WORK INSTRUCTIONS >> Write out, word for word, every line in the data below from the one containing "its TIMESTAMP. -/" to the one containing "(if r.routine.isSome then", both of them included.
+ + + + +
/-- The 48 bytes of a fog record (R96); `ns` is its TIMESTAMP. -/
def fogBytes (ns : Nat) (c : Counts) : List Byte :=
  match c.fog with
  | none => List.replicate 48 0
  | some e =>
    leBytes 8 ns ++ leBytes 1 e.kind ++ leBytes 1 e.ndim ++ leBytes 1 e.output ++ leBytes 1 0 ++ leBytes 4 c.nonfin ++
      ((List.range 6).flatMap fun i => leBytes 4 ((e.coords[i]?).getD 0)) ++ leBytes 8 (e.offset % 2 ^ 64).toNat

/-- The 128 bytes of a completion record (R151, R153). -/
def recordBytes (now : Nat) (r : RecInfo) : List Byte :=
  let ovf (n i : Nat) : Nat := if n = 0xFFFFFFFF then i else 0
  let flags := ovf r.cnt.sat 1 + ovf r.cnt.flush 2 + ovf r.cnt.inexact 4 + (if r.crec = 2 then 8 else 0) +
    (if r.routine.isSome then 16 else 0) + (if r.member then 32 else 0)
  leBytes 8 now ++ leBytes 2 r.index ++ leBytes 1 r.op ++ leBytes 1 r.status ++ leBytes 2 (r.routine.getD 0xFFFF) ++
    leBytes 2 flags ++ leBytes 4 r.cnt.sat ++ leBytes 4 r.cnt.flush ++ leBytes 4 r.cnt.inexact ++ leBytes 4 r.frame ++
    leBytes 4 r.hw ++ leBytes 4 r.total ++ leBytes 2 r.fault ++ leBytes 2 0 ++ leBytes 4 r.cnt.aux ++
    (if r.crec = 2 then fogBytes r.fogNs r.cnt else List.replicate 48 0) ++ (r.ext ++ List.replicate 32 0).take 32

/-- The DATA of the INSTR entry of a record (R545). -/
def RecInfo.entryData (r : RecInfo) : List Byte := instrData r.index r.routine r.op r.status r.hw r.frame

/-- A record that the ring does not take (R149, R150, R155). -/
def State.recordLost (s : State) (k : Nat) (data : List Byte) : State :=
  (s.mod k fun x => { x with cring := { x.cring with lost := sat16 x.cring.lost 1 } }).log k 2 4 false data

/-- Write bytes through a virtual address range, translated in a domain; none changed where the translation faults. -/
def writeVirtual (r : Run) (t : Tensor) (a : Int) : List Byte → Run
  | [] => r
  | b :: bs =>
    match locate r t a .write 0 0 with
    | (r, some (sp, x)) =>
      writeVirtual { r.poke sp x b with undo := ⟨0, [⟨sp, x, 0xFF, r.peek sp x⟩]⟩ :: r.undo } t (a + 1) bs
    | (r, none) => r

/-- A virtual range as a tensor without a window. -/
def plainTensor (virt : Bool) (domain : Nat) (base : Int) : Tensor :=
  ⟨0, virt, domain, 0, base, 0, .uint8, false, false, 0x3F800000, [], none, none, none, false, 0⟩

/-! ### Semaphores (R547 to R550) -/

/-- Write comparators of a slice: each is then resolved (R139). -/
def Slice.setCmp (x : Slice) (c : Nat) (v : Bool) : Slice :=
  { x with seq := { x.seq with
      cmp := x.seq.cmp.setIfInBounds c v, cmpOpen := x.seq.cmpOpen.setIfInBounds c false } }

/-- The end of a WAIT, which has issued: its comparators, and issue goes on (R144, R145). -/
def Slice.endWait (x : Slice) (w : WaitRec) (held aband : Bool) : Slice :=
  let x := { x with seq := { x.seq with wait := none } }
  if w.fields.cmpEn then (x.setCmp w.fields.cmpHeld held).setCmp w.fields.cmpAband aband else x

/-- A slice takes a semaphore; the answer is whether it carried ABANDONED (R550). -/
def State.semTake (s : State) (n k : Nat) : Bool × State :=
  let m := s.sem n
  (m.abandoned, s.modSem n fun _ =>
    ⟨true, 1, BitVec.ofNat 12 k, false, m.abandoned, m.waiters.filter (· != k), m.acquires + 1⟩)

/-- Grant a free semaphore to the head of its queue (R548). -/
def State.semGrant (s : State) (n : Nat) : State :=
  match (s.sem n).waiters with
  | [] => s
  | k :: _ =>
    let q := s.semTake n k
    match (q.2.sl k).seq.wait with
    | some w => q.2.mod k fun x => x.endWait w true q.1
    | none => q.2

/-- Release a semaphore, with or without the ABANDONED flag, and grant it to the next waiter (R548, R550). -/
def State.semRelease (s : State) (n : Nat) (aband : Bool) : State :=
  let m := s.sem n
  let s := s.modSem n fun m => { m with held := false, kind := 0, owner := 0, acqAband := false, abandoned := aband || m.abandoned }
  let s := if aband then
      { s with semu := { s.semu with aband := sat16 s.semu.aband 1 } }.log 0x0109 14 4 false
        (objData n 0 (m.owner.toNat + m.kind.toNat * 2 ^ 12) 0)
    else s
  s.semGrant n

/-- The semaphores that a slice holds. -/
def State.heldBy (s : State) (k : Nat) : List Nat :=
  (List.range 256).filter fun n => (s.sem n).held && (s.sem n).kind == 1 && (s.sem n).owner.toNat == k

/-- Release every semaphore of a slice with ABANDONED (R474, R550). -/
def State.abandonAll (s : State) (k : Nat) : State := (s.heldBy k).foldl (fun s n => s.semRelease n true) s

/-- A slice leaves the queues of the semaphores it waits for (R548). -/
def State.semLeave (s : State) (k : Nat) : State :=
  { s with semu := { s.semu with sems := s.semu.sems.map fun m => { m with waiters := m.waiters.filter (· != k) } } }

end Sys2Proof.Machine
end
+ + + + +
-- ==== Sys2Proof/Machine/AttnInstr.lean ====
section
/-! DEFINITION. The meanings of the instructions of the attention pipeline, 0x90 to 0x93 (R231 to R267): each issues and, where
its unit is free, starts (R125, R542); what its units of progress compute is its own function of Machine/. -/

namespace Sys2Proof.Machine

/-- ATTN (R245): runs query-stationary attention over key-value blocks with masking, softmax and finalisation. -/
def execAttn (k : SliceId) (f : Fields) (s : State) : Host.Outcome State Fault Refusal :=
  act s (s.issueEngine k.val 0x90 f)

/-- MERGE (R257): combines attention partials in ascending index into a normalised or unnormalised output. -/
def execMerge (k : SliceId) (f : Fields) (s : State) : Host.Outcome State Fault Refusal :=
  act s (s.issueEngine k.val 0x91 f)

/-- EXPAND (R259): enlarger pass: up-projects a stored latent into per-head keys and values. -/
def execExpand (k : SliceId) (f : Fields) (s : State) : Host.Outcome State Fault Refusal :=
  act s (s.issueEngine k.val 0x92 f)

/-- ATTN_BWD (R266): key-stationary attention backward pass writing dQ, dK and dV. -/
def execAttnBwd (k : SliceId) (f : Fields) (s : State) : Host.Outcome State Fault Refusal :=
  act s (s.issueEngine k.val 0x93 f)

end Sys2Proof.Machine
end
+ + + + +
ANSWER FOR THE TASK >>
/-- The 48 bytes of a fog record (R96); `ns` is its TIMESTAMP. -/
def fogBytes (ns : Nat) (c : Counts) : List Byte :=
  match c.fog with
  | none => List.replicate 48 0
  | some e =>
    leBytes 8 ns ++ leBytes 1 e.kind ++ leBytes 1 e.ndim ++ leBytes 1 e.output ++ leBytes 1 0 ++ leBytes 4 c.nonfin ++
      ((List.range 6).flatMap fun i => leBytes 4 ((e.coords[i]?).getD 0)) ++ leBytes 8 (e.offset % 2 ^ 64).toNat

/-- The 128 bytes of a completion record (R151, R153). -/
def recordBytes (now : Nat) (r : RecInfo) : List Byte :=
  let ovf (n i : Nat) : Nat := if n = 0xFFFFFFFF then i else 0
  let flags := ovf r.cnt.sat 1 + ovf r.cnt.flush 2 + ovf r.cnt.inexact 4 + (if r.crec = 2 then 8 else 0) +
    (if r.routine.isSome then 16 else 0) + (if r.member then 32 else 0)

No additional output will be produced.